[Stored data]
□ □ □ □ □

-- ==== Sys2Proof/Machine/Diffusion.lean ====
section
/-! DEFINITION. The diffusion engine's micro-operations: 41_diffusion_engine.md rules R141 (SEED), R142 (CHAIN), R143
(MAC), R144 (COMPRESS). A hashing phase is one atomic step `DEST <- H(m)` (40_hash_adapter.md R125); its effect takes
the hash as an argument, so that it can be tried with any `H`, and the meaning gives it `Config.hash`. -/

namespace Sys2Proof.Machine

/-- SEED (R141): `ROW <- H(WBUF[0..L))`; COL is the new ROW; ACC, I and J are cleared. -/
def seedWith (hash : Hash) (s : State) : State :=
  let row := hash s.headerWork
  { s with row := row, col := row, acc := Vector.replicate 32 0#32, i := 0#6, j := 0#6 }.goto Phase.chain

/-- SEED (R141). -/
def execSeed (s : State) : Result := .next (seedWith Config.hash s)

/-- CHAIN (R142): `COL <- H(COL[0..32))`; `J <- 0`. -/
def chainWith (hash : Hash) (s : State) : State :=
  { s with col := hash s.col.toList, j := 0#6 }.goto Phase.mac

/-- CHAIN (R142). -/
def execChain (s : State) : Result := .next (chainWith Config.hash s)

/-- The accumulator file after one term (R143, R145): `ACC[I] +32 (zext_32(ROW[J]) *32 zext_32(COL[J]))`. -/
def macAcc (s : State) (hi : s.i.toNat < 32) (hj : s.j.toNat < 32) : Vector Word 32 :=
  s.acc.set s.i.toNat (accumulate s.acc[s.i.toNat] s.row[s.j.toNat] s.col[s.j.toNat])

/-- I, J and PHASE after one term (R143): the two counted loops of R210. -/
def macAdvance (s : State) : State :=
  if s.j.toNat < 31 then { s with j := s.j + 1#6 }.goto Phase.mac
  else if s.i.toNat < 31 then { s with j := 32#6, i := s.i + 1#6 }.goto Phase.chain
  else { s with j := 32#6, i := 32#6 }.goto Phase.compress

/-- MAC (R143): one term into `ACC[I]`. "On entry `0 <= I <= 31` and `0 <= J <= 31`"; outside that there is no such
accumulator or byte (R29, R73) and the machine stops. -/
def execMac (s : State) : Result :=
  if h : s.i.toNat < 32 ∧ s.j.toNat < 32 then .next (macAdvance { s with acc := macAcc s h.1 h.2 })
  else .fault .indexOutOfRange

/-- The phase COMPRESS goes to (R144). An opcode with no row leaves PHASE as it is (log entry 5). -/
def compressTarget (s : State) : BitVec 4 :=
  if s.op = 1#4 ∨ s.op = 4#4 then Phase.respond
  else if s.op = 2#4 then Phase.splice
  else if s.op = 5#4 then Phase.hash1
  else s.phase

/-- COMPRESS (R144): `WP <- H(SER[0..128))`. -/
def compressWith (hash : Hash) (s : State) : State :=
  { s with wp := hash (serialise s.acc) }.goto (compressTarget s)

/-- COMPRESS (R144). -/
def execCompress (s : State) : Result := .next (compressWith Config.hash s)

end Sys2Proof.Machine
end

□ □ □ □ □

Work order: If a line in the entries above has the word "macAdvance", copy it.

Written answer:
def macAdvance (s : State) : State :=
  if h : s.i.toNat < 32 ∧ s.j.toNat < 32 then .next (macAdvance { s with acc := macAcc s h.1 h.2 })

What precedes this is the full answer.